Its focus [was] not the intensification of pleasure, but the rigorous analysis of every thought and action that related to pleasure. This exhaustive articulation of desire has produced a knowledge which supposedly holds the key to individual mental and physical health and to social well-being. The end of this analytic knowledge is either utility, morality, or truth. (Dreyfus and Rabinow 1983: 176)

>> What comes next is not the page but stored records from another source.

/-- PC_INIT_COMPLETE: the first time all nine slices are trained after a module reset, every burst of the pseudo-channel is zeros. -/
def execPcInitComplete (chan pc : Nat) (s : State) : Host.Outcome State Fault Refusal :=
  if pc < 2 && chan < 384 && !((s.ctrl chan).pc pc).init && s.trained chan pc && !s.phyHeld chan pc then
    let there := fun (l : Nat) => lineChan l == chan && linePc l == pc
    .next ({ s with mem := s.mem.filter (fun c => !there (c.1 / 128)), hbmBad := s.hbmBad.filter (fun b => !there (b / 4)) }.modPc chan pc fun p =>
      { p with init := true, debt := 0 })
  else .next s

/-- Whether every pseudo-channel of a die is initialised (R401). -/
def State.dieInit (s : State) (d : Nat) : Bool :=
  (List.range 96).all fun c => (s.ctrl (96 * d + c)).pc0.init && (s.ctrl (96 * d + c)).pc1.init

/-- DCBOOT_CLEAR: a write of 0 is performed only when every pseudo-channel of the die is initialised; a write of 1 never sets BOOT. -/
def execDcbootClear (idx : Nat) (s : State) : Host.Outcome State Fault Refusal :=
  match s.sysWrite idx with
  | some (w, v, .boot d) =>
    .next ((if !bit v 0 && s.dieInit d then s.modDie d fun x => { x with boot := false } else s).sysDone idx w)
  | _ => .next s

/-- SERVICE_CORE_RELEASE: performed only while no privileged part runs on the core; a write of 0 is never performed. -/
def execServiceCoreRelease (idx : Nat) (s : State) : Host.Outcome State Fault Refusal :=
  match s.sysWrite idx with
  | some (w, v, .service d) =>
    let busy := match (s.core (96 * d + (s.die d).svcCore)).part with
      | some p => p.priv
      | none => false
    .next ((if bit v 7 && !busy && !(s.die d).svcRel then s.modDie d fun x => { x with svcRel := true, svcRelAt := s.cycle } else s).sysDone idx w)
  | _ => .next s

end Sys2Proof.Machine
end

Since the Revolution a huge market for manuals, instruction booklets, and educational guidance on sexuality and sex life has emerged. A large part of these publications are published by the state, but individual clerics and religious institutes are also producing them. Publications by the “Parent-Teacher Association” (Anjoman-e Uleá va Murabian) and by the “Cultural Foundation of Islamic Message” (Bounyad-e Farhangi Payam-e Islam) aim to teach young people how to have “proper” (monaseb) and “healthy” (salem) sex. Numerous blogs and websites deal with sexual issues. One example is Weblog of Temporary Marriage,13 which, based on religious sources, aims to “configure sexuality in society.” The blog offers “information” on sex and sexual relations, such as “how to stop sickly [sexual] behavior”; “the harms of masturbation”; “ethics of sex”; “advantages of temporary marriage.”
Furthermore, every ayatollah is supposed to have published his own Towzihoule Masael (Practical Treatise), a comprehensive guide to life in general and religious/juridical matters in particular. Sexual life is a major theme in these books. What follows is an excerpt from Ayatollah Mosavi Ardebili’s Towzihoule Masael (1380/2001), which deals with rules of the senses.
ETHNOGRAPHIC VIGNETTE
Rules of Look, Touch, and Voice
Article 3032. It is haraam [unlawful] for man to look at the body of the namahram [unrelated] woman, regardless of whether it is with the intention of pleasure or not. It is also haraam to look at the faces and the arms, up to the wrists, of such women with the intention of pleasure. Similarly, it is haraam for a woman to look at the body of namahram man, without the intention of deriving any pleasure.